── DATA UNDER STUDY ──

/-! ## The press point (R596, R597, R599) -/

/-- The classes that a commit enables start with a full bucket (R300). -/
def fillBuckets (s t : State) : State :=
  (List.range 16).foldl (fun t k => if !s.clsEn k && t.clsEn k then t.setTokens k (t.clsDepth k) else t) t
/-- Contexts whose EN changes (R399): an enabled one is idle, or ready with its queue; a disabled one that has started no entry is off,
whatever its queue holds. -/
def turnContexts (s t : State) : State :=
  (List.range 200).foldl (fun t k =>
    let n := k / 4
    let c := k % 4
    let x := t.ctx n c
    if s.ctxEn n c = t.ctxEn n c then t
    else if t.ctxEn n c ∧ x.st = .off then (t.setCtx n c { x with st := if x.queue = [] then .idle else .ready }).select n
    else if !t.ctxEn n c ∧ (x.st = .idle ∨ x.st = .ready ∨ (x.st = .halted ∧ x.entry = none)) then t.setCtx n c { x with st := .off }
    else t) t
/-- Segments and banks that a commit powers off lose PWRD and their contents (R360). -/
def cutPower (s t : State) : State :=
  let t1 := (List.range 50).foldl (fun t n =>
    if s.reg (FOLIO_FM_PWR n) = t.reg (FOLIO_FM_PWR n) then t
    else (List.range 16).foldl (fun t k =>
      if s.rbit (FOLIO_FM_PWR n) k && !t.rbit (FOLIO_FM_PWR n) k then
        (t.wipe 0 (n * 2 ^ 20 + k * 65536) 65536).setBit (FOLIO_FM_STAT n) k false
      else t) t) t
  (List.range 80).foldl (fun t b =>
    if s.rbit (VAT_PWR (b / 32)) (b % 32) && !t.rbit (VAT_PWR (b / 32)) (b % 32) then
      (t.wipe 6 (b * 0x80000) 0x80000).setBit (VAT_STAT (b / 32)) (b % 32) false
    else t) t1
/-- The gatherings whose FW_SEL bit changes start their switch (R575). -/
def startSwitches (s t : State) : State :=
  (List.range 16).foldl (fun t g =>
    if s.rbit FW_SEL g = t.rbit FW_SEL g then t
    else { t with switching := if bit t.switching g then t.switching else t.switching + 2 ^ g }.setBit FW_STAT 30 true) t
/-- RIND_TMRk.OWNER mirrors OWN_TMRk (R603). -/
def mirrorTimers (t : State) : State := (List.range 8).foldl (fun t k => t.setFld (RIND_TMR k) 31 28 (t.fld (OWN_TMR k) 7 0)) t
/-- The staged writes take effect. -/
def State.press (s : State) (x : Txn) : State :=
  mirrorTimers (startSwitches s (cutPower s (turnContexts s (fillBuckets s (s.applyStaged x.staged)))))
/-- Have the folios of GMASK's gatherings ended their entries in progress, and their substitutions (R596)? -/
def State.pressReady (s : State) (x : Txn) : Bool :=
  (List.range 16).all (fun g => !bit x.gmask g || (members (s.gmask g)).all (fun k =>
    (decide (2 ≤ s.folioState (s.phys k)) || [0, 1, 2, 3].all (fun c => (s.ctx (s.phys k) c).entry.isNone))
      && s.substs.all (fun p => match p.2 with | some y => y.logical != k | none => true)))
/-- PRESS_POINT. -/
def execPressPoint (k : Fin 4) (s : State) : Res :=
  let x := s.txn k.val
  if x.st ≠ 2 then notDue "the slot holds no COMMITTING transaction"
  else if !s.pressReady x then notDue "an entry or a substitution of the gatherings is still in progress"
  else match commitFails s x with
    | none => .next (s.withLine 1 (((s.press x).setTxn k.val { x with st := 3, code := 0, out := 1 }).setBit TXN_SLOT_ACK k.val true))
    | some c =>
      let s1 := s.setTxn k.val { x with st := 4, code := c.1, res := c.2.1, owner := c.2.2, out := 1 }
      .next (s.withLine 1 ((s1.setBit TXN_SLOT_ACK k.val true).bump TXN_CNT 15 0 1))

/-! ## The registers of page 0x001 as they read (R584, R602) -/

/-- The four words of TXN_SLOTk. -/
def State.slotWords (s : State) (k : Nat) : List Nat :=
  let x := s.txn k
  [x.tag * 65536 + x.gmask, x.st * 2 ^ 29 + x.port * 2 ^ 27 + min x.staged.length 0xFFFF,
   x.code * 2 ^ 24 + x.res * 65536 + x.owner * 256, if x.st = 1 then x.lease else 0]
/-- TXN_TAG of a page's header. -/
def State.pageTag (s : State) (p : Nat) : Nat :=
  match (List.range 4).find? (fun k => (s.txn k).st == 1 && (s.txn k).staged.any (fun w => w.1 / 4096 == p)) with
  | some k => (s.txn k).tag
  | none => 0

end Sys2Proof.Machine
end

───
── DATA UNDER STUDY ──

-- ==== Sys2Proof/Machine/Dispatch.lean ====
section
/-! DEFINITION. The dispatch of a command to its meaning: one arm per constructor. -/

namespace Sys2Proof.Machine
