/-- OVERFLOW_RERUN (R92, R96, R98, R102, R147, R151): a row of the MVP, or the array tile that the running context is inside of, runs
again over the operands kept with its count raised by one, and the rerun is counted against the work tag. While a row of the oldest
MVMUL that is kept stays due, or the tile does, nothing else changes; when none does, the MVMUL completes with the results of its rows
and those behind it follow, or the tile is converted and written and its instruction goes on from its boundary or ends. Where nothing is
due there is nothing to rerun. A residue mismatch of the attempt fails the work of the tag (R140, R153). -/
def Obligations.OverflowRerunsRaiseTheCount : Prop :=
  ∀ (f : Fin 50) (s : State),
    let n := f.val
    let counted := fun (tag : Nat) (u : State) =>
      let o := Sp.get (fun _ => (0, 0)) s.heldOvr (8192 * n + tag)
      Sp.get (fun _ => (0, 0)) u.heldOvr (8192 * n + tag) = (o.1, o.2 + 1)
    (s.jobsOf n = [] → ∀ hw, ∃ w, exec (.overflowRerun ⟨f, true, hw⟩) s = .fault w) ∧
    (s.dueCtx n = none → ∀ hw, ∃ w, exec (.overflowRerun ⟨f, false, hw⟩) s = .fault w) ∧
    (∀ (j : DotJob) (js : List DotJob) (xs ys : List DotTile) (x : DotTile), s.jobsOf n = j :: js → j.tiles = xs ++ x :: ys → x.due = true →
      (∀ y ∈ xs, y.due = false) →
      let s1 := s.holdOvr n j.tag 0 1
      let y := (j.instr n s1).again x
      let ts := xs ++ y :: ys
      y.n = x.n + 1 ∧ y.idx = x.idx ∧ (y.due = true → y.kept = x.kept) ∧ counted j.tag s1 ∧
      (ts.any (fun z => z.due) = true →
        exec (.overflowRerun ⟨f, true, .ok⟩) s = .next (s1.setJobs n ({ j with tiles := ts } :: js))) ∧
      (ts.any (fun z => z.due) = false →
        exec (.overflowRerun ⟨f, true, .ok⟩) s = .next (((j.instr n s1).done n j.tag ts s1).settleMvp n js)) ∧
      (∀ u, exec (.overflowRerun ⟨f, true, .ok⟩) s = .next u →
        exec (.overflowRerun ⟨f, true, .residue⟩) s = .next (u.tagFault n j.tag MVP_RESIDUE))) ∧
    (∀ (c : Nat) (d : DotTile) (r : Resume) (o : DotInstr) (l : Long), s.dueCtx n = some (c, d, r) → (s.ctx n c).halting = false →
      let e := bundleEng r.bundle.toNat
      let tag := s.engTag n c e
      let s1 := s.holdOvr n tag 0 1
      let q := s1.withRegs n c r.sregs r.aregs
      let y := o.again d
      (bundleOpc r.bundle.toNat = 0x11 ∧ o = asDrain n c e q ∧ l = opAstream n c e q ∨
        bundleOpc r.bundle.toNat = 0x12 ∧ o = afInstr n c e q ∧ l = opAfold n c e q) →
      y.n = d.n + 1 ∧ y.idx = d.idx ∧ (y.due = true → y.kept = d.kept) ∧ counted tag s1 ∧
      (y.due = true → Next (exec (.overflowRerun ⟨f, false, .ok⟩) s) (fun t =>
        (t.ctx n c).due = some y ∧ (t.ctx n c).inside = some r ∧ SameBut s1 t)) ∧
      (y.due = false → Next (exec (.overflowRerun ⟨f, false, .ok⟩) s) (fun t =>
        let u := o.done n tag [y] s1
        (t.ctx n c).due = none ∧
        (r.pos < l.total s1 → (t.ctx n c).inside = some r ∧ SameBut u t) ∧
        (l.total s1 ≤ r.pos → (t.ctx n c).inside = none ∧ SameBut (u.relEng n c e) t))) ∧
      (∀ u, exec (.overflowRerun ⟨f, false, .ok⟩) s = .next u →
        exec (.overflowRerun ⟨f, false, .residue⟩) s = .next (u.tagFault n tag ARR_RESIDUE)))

───

▶ [EXERCISE]: Take the records above and return, word for word, only the lines that fall from the line with "if s.rbit (FOLIO_FM_PWR" to the line with "substitutions (R596)? -/", both of them included.

▶ [ANSWER FOR THIS EXERCISE]:
      if s.rbit (FOLIO_FM_PWR n) k && !t.rbit (FOLIO_FM_PWR n) k then
        (t.wipe 0 (n * 2 ^ 20 + k * 65536) 65536).setBit (FOLIO_FM_STAT n) k false
      else t) t) t
  (List.range 80).foldl (fun t b =>
    if s.rbit (VAT_PWR (b / 32)) (b % 32) && !t.rbit (VAT_PWR (b / 32)) (b % 32) then
      (t.wipe 6 (b * 0x80000) 0x80000).setBit (VAT_STAT (b / 32)) (b % 32) false
    else t) t1
/-- The gatherings whose FW_SEL bit changes start their switch (R575). -/
def startSwitches (s t : State) : State :=
  (List.range 16).foldl (fun t g =>
    if s.rbit FW_SEL g = t.rbit FW_SEL g then t
    else { t with switching := if bit t.switching g then t.switching else t.switching + 2 ^ g }.setBit FW_STAT 30 true) t
/-- RIND_TMRk.OWNER mirrors OWN_TMRk (R603). -/
def mirrorTimers (t : State) : State := (List.range 8).foldl (fun t k => t.setFld (RIND_TMR k) 31 28 (t.fld (OWN_TMR k) 7 0)) t
/-- The staged writes take effect. -/
def State.press (s : State) (x : Txn) : State :=
  mirrorTimers (startSwitches s (cutPower s (turnContexts s (fillBuckets s (s.applyStaged x.staged)))))
/-- Have the folios of GMASK's gatherings ended their entries in progress, and their substitutions (R596)? -/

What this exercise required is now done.